*** DATA TO EXAMINE Section Begins ***
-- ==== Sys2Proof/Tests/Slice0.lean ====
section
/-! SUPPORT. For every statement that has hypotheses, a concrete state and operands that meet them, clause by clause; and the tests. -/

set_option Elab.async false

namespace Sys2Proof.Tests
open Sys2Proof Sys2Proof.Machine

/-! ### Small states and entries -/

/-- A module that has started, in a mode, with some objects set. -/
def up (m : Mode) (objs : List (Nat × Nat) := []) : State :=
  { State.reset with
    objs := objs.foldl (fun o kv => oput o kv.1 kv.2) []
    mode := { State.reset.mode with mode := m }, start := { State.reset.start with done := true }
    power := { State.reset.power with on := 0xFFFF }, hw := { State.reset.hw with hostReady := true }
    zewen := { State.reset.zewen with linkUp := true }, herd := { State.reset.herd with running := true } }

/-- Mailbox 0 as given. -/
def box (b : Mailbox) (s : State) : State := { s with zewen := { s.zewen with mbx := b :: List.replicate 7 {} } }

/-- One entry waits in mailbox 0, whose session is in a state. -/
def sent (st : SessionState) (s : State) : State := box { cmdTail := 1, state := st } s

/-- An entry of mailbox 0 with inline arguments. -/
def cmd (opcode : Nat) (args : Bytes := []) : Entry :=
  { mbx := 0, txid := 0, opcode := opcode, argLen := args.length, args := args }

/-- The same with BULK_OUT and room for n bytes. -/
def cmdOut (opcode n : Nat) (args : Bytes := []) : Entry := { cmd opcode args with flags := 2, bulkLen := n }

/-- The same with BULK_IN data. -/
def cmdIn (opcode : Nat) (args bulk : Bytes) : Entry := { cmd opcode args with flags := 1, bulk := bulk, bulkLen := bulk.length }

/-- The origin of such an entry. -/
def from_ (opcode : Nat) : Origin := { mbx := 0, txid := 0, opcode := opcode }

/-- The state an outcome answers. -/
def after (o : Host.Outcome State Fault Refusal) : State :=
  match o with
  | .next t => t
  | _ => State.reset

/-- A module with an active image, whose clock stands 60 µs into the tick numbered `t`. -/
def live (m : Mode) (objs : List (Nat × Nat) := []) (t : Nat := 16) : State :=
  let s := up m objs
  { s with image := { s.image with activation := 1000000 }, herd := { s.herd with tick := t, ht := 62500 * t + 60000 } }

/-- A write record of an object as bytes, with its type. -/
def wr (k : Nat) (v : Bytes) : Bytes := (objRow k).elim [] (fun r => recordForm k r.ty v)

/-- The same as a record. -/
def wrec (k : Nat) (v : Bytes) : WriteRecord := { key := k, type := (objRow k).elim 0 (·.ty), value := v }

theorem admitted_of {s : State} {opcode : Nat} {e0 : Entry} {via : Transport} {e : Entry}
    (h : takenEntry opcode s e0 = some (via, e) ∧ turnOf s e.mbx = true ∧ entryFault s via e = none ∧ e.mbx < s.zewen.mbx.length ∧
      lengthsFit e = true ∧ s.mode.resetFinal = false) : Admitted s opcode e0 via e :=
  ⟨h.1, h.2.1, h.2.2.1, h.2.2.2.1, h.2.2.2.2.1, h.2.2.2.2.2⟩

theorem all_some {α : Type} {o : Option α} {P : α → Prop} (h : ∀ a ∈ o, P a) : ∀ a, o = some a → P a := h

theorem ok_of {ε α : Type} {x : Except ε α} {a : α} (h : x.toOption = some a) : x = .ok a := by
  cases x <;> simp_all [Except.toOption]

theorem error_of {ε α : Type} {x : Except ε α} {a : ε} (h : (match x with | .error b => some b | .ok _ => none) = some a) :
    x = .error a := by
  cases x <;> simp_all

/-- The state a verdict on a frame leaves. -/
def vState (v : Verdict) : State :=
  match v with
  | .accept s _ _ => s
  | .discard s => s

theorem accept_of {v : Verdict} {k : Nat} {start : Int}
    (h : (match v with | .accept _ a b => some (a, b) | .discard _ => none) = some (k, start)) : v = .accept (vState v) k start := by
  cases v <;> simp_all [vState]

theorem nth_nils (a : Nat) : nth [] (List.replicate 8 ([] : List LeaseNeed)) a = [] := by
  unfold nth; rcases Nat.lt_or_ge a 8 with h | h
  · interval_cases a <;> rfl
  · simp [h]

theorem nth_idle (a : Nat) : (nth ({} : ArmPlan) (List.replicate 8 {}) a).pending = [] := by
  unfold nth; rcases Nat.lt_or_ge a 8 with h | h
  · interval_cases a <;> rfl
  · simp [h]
*** DATA TO EXAMINE Section Ends ***
| ACTIVITY |
Set down precisely the lines above between the line holding "def cmd (opcode" and the line holding "cases x <;> simp_all [Except.toOption]", inclusive, and nothing beyond them.

| ANSWER SPACE |
def cmd (opcode : Nat) (args : Bytes := []) : Entry :=
  { mbx := 0, txid := 0, opcode := opcode, argLen := args.length, args := args }

/-- The same with BULK_OUT and room for n bytes. -/
def cmdOut (opcode n : Nat) (args : Bytes := []) : Entry := { cmd opcode args with flags := 2, bulkLen := n }

/-- The same with BULK_IN data. -/
def cmdIn (opcode : Nat) (args bulk : Bytes) : Entry := { cmd opcode args with flags := 1, bulk := bulk, bulkLen := bulk.length }

/-- The origin of such an entry. -/
def from_ (opcode : Nat) : Origin := { mbx := 0, txid := 0, opcode := opcode }

/-- The state an outcome answers. -/
def after (o : Host.Outcome State Fault Refusal) : State :=
  match o with
  | .next t => t
  | _ => State.reset

/-- A module with an active image, whose clock stands 60 µs into the tick numbered `t`. -/
def live (m : Mode) (objs : List (Nat × Nat) := []) (t : Nat := 16) : State :=
  let s := up m objs
  { s with image := { s.image with activation := 1000000 }, herd := { s.herd with tick := t, ht := 62500 * t + 60000 } }

/-- A write record of an object as bytes, with its type. -/
def wr (k : Nat) (v : Bytes) : Bytes := (objRow k).elim [] (fun r => recordForm k r.ty v)

/-- The same as a record. -/
def wrec (k : Nat) (v : Bytes) : WriteRecord := { key := k, type := (objRow k).elim 0 (·.ty), value := v }

theorem admitted_of {s : State} {opcode : Nat} {e0 : Entry} {via : Transport} {e : Entry}
    (h : takenEntry opcode s e0 = some (via, e) ∧ turnOf s e.mbx = true ∧ entryFault s via e = none ∧ e.mbx < s.zewen.mbx.length ∧
      lengthsFit e = true ∧ s.mode.resetFinal = false) : Admitted s opcode e0 via e :=
  ⟨h.1, h.2.1, h.2.2.1, h.2.2.2.1, h.2.2.2.2.1, h.2.2.2.2.2⟩

theorem all_some {α : Type} {o : Option α} {P : α → Prop} (h : ∀ a ∈ o, P a) : ∀ a, o = some a → P a := h

theorem ok_of {ε α : Type} {x : Except ε α} {a : α} (h : x.toOption = some a) : x = .ok a := by
  cases x <;> simp_all [Except.toOption]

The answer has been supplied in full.